The attic window of my grandfather's house in Lwów, where he and 11 other men hid. It was so crowded that they alternated standing and sleeping, like today's detained children in facilties near our southern border.
My mother at age 13 in 1938. She is standing in front of a fountain in Kraków's Planty, a park that rings the Old Town.

Eighty years ago today the Germans invaded Poland. My mother, Irena Goldberger, was a teenager in Kraków. Here is her recollection of that moment, recorded in 1987 when she was 63, by the Fortunoff Video Archive for Holocaust Testimonies at Yale University:
"I was in my bed in Kraków and suddenly there were the sounds of bombs.

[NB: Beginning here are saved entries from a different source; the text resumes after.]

-- ==== Sys2Proof/Machine/Dispatch.lean ====
section
/-!
DEFINITION. exec: one arm per command, each a direct call of its meaning.
-/

namespace Sys2Proof.Machine

def exec (i : Instr) (s : State) : Host.Outcome State Fault Refusal :=
  match i with
  | .configure => Sys2Proof.Machine.execConfigure s
  | .setStrategy => Sys2Proof.Machine.execSetStrategy s
  | .setRate => Sys2Proof.Machine.execSetRate s
  | .beginWrite => Sys2Proof.Machine.execBeginWrite s
  | .writeByte => Sys2Proof.Machine.execWriteByte s
  | .writeBytes nbytes => Sys2Proof.Machine.execWriteBytes nbytes s
  | .endWrite stop d => Sys2Proof.Machine.execEndWrite stop d s
  | .sendWrite stop => Sys2Proof.Machine.execSendWrite stop s
  | .read stop d => Sys2Proof.Machine.execRead stop d s
  | .sendRead stop => Sys2Proof.Machine.execSendRead stop s
  | .await d => Sys2Proof.Machine.execAwait d s
  | .slaveRelease => Sys2Proof.Machine.execSlaveRelease s
  | .resetBus => Sys2Proof.Machine.execResetBus s
  | .resetErrcnt => Sys2Proof.Machine.execResetErrcnt s
  | .eoi => Sys2Proof.Machine.execEoi s

end Sys2Proof.Machine
end

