-- ==== Sys2Proof/Machine/Rules.lean ====
section
/-!
DEFINITION. The event rules as one table: when each is enabled and what it does (00_scope.md R9, 60_exceptions.md
R297, R300).
-/

namespace Sys2Proof.Machine

/-- The guard of a rule, the grant or `cmd_busy` of its step class included (60 R297). -/
def ruleEnabled (r : Rule) (s : State) : Bool :=
  match r with
  | .acquire => canAcquire s
  | .recover => canRecover s
  | .timeout => canTimeout s
  | .txDone => canTxDone s
  | .addrDone => canAddrDone s
  | .rxByte => canRxByte s
  | .rxFinal => canRxFinal s
  | .bulkError => canBulkError s
  | .dmaDone => canDmaDone s
  | .dmaError => canDmaError s
  | .dmaStale => canDmaStale s
  | .boundary => canBoundary s
  | .dispatch => canDispatch s
  | .slaveRx => canSlaveRx s
  | .slaveTx => canSlaveTx s
  | .stopDetect => canStopDetect s
  | .sdaEdge => canSdaEdge s
  | .unexpected => canUnexpected s

/-- The effect of a rule that is enabled. -/
def fireRule (r : Rule) (s : State) : Result :=
  match r with
  | .acquire => fireAcquire s
  | .recover => fireRecover s
  | .timeout => fireTimeout s
  | .txDone => fireTxDone s
  | .addrDone => fireAddrDone s
  | .rxByte => fireRxByte s
  | .rxFinal => fireRxFinal s
  | .bulkError => fireBulkError s
  | .dmaDone => fireDmaDone s
  | .dmaError => fireDmaError s
  | .dmaStale => fireDmaStale s
  | .boundary => fireBoundary s
  | .dispatch => fireDispatch s
  | .slaveRx => fireSlaveRx s
  | .slaveTx => fireSlaveTx s
  | .stopDetect => fireStopDetect s
  | .sdaEdge => fireSdaEdge s
  | .unexpected => fireUnexpected s

/-- A step of the TC by rule `r`. Where the guard does not hold there is no such step (00 R9). -/
def stepRule (r : Rule) (s : State) : Result :=
  if ruleEnabled r s then fireRule r s else .refused (.notEnabled r)

/-- Every rule of the TC. -/
def allRules : List Rule :=
  [.acquire, .recover, .timeout, .txDone, .addrDone, .rxByte, .rxFinal, .bulkError, .dmaDone, .dmaError,
   .dmaStale, .boundary, .dispatch, .slaveRx, .slaveTx, .stopDetect, .sdaEdge, .unexpected]

/-- The TC has an enabled step in the instance in focus; where it has none, it waits (00 R9, 60 R313). -/
def tcCanStep (s : State) : Bool := allRules.any fun r => ruleEnabled r s

end Sys2Proof.Machine
end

That was at dawn.
"My father was a military man during the WW I and a hero and while the radio said those were maneuvers, he said, 'Oh no, those are German planes and the war is––it's outbreak of war.' We had mobilization few days before. And around the 20th of August, my mother came back from the mountains and did not allow me to go visit my friend to her estate in Silesia, which is further west from Kraków, because she said, 'On the boundary there are German soldiers with swastikas all over. The war is impending.'
"I remember out of the corner of my eye to see a plane diving in and I heard the shots. At the time, the biggest fear was that of the poisonous gas, which in retrospect seems absolutely ludicrous.

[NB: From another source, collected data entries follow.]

theorem endRecovery_of_resetBus (h : s.tc.rcv.internal = false) :
    endRecovery s = completeCmd (recoveryWord (!s.tc.port.sda) s.tc.rcv.k) (recoveryCleanup s) := by
  simp [endRecovery, recoveryCleanup, h]

end

end Sys2Proof.Machine
end

section
open Sys2Proof Sys2Proof.Machine

/-- Settles O37: one step for each place of the sequencer, the end being `EndRecovery` in its two cases. -/
theorem recoverySteps : Obligations.RecoverySteps := by
  refine ⟨fun s h => stepRule_recover_refused ?idle, fun s hbusy hop => ⟨fun hstep hsda hk => ?toggle, fun hstep => ?low,
    fun hstep => ⟨fun hpassed => ?high, fun hwait => stepRule_recover_refused ?waits⟩, fun hstep hend => ?ends⟩⟩
  case idle => rcases h with h | h | h <;> simp [canRecover, h]
  case waits =>
    have hover : sclWaitOver s = false := by simpa using mt sclWaitOver_iff.mp hwait
    simp [canRecover, hstep, hover]
  case high =>
    rw [stepRule_recover hbusy hop fun _ => sclWaitOver_iff.mpr hpassed]
    simp [fireRecover, hstep]
  all_goals rw [stepRule_recover hbusy hop fun hhigh => by simp [hstep] at hhigh]
  case toggle => simp [fireRecover, hstep, hsda, hk, recoveryToggles]
  case low => simp [fireRecover, hstep]
  case ends =>
    have hfire : fireRecover s = .next (endRecovery s) := by simp [fireRecover, hstep, recoveryToggles, hend]
    rw [hfire]
    refine ⟨fun hint => ?_, fun hint => ?_⟩
    · rw [endRecovery_of_internal hint]
      rfl
    · rw [endRecovery_of_resetBus hint, recoveryWord_eq]
      rfl

/-- Settles O20: the guard accepts, and the recovery starts. -/
theorem resetBusEffect : Obligations.ResetBusEffect := by
  intro s hbusy hact hhold
  rw [exec, execResetBus, gated_accept hbusy (by simp [hact, hhold]), startRecovery_eq]
end

section
/-!
SUPPORT. The acquisition poll: when it is enabled, the launch on a bus that is held or free, and the failure
(41_acquisition_recovery.md R145 to R147, 42_master_tx.md R167, 43_master_rx.md R193).
-/

namespace Sys2Proof.Machine

section
variable {s : State}

/-! ### The launch (42 R167, 43 R193) -/

/-- The address byte of a receive (20 R76). -/
theorem addressByte_read (a : Addr7) : addressByte a true = BitVec.ofNat 8 (2 * a.toNat + 1) := by
  revert a
  decide

/-- A transfer under way has no result yet: an async command returns 0xFF (46 R280). -/
theorem afterLaunch_of_not_done (h : isDone s = false) :
    afterLaunch s = if s.tc.cmd.blocking then { s with tc.cmd.op := .xfer } else completeCmd 0xFF s := by
  simp [afterLaunch, errCode, h]

section
variable {e : Strategy} (heff : s.tc.xfer.eff = e)
include heff

/-- The transmit buffer's first byte goes out, after the DMA setup of the rest (42 R167, 44 R222). -/
theorem launch_tx {b : Byte} {n : Nat} (hk : s.tc.cmd.kind = .tx) (hb : s.tc.buf.txbuf.read 0 = some b)
    (hlen : s.tc.buf.txlen = n) :
    let t : State := { s with tc.xfer.status := .sending, tc.buf.txidx := 0 }
    launch s =
      .next (afterLaunch (emit (.write b)
        (if e = .dma then { emit (.dmaProgram .tx 2 (n - 3)) t with tc.xfer.dmaPhase := .addr } else t))) := by
  subst heff hlen
  by_cases heff : s.tc.xfer.eff = .dma <;> simp [launch, hk, txLaunch, readTx, heff, dmaTxSetup, hb]

/-- The address byte goes out, after the DMA setup of all bytes but the last (43 R193, 44 R223). -/
theorem launch_rx {n : Nat} {a : Addr7} (hk : s.tc.cmd.kind = .rx) (hreq : s.tc.buf.rxreq.toNat = n)
    (ha : s.tc.xfer.rxTarget = a) :
    let t : State := { s with tc.xfer.status := .sendAddr }
    launch s =
      .next (afterLaunch (emit (.write (BitVec.ofNat 8 (2 * a.toNat + 1)))
        (if e = .dma then { emit (.dmaProgram .rx 0 (n - 1)) t with tc.xfer.dmaPhase := .addr } else t))) := by
  subst heff hreq ha
  by_cases heff : s.tc.xfer.eff = .dma <;> simp [launch, hk, rxLaunch, heff, dmaRxSetup, addressByte_read]

end

/-! ### The poll (41 R145) -/

/-- The bus is taken by a repeated START where the TC holds it, else by a START. -/
def claimBus (s : State) : State :=
  if s.tc.xfer.masterHeld then emit .rstart s else { emit .start s with tc.xfer.masterHeld := true }

@[simp] theorem claimBus_buf (s : State) : (claimBus s).tc.buf = s.tc.buf := by
  unfold claimBus
  split <;> simp

@[simp] theorem claimBus_cmd (s : State) : (claimBus s).tc.cmd = s.tc.cmd := by
  unfold claimBus
  split <;> simp

@[simp] theorem claimBus_eff (s : State) : (claimBus s).tc.xfer.eff = s.tc.xfer.eff := by
  unfold claimBus
  split <;> simp

@[simp] theorem claimBus_rxTarget (s : State) : (claimBus s).tc.xfer.rxTarget = s.tc.xfer.rxTarget := by
  unfold claimBus
  split <;> simp

theorem canAcquire_iff :
    canAcquire s = true ↔
      s.tc.cmd.busy = true ∧ s.tc.cmd.op = .acq ∧ s.tc.rcv.step = .idle ∧
        (s.tc.xfer.masterHeld = true ∨ s.tc.port.linkBusy = false ∨ expired s = true) := by
  simp [canAcquire, and_assoc, or_assoc]

theorem fireAcquire_of_bus (h : s.tc.xfer.masterHeld = true ∨ s.tc.port.linkBusy = false) :
    fireAcquire s = launch (claimBus s) := by
  cases hm : s.tc.xfer.masterHeld
  · simp [fireAcquire, claimBus, hm, h.resolve_left (by simp [hm])]
  · simp [fireAcquire, claimBus, hm]

theorem fireAcquire_of_no_bus (hm : s.tc.xfer.masterHeld = false) (hb : s.tc.port.linkBusy = true) :
    fireAcquire s = .next (acqFail s) := by
  simp [fireAcquire, hm, hb]

/-! ### The failure (41 R146, R147) -/

theorem acqFail_of_retry (h : s.tc.cfg.autoRetry = true ∧ s.tc.cmd.acqRetried = false) :
    acqFail s =
      startRecovery { s with tc.cmd.acqRetried := true, tc.rcv.internal := true, tc.cmd.op := .recover } := by
  simp [acqFail, h]
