/-- What an event row acts on: the ids, places, values or settings that the row names. `State.input` holds it when the row's step is taken. -/
inductive EventArg where
  /-- The row needs nothing named. -/
  | none
  /-- One id or place: a request, thread, core, tile, die, job, port ... -/
  | one (a : Nat)
  /-- Two of them, in the order the row's meaning names. -/
  | two (a b : Nat)
  /-- Three of them. -/
  | three (a b c : Nat)
  /-- A resume-port answer (R147). -/
  | answer (die tid ctx kind va : Nat)
  /-- A host access (R371, R372): write or read, physical address, size in bytes, data of a write. -/
  | access (write : Bool) (pa size data : Nat)
  /-- A list under one or two places: tiles of a context, members of a group, clusters of a placement list. -/
  | places (a b : Nat) (l : List Nat) (flag : Bool)
  /-- Mesh frame slots of a context (R278). -/
  | slots (die ctx : Nat) (mask : BitVec 64)
  /-- The images that boot reads, and what its training finds (R376). -/
  | images (stage firmware : SignedImage) (bringUp : BringUp)
  /-- One image offered to the mailbox in recovery (R376). -/
  | image (i : SignedImage)
  /-- A user-queue table and its rows (R267). -/
  | queues (die base : Nat) (rows : List QueueRow)
  /-- A row of the peer table (R374). -/
  | peer (n : Nat) (entry : PeerEntry)
  /-- Defaults of a context, or of one core or all cores of a die (R379). -/
  | defaults (die : Nat) (who : Option Nat) (regs : ControlDefaults)
  /-- A port and its mode (R373). -/
  | mode (port : Nat) (m : PortMode)
  /-- A tray limit (R381). -/
  | tray (what : TrayLimit)
  deriving DecidableEq, Repr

"We left Kraków three days later, with my parents, my father's two sisters and my uncles. My mother's sister and another aunt left few days before that to the center of Poland, which they thought would be safer.
"We had knapsacks. We closed the doors. My father said, 'We will take the silver.' So we took the silver. I had a sense of adventure. I was 14-and-a-half years old…"

I do not know how my father remembered that day. He was in Mexico, unable to communicate with his parents and younger brother, who were in Lwów, Poland.